EXERCISE >> The required output is every entry, printed exactly as written.

TASK MATERIAL >>
-- ==== Sys2Proof/Machine/Core.lean ====
section
/-! DEFINITION. The machine as the host runs it. -/

def Sys2Proof.core : Host.Core := { State := Sys2Proof.Machine.State, Fault := Sys2Proof.Machine.Fault, Refusal := Sys2Proof.Machine.Refusal, step := Sys2Proof.Machine.step, reset := Sys2Proof.Machine.State.reset }
end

TASK RESPONSE >>
-- ==== Sys2Proof/Machine/Core.lean ====
section
/-! DEFINITION. The machine as the host runs it. -/

def Sys2Proof.core : Host.Core := { State := Sys2Proof.Machine.State, Fault := Sys2Proof.Machine.Fault, Refusal := Sys2Proof.Machine.Refusal, step := Sys2Proof.Machine.step, reset := Sys2Proof.Machine.State.reset }
end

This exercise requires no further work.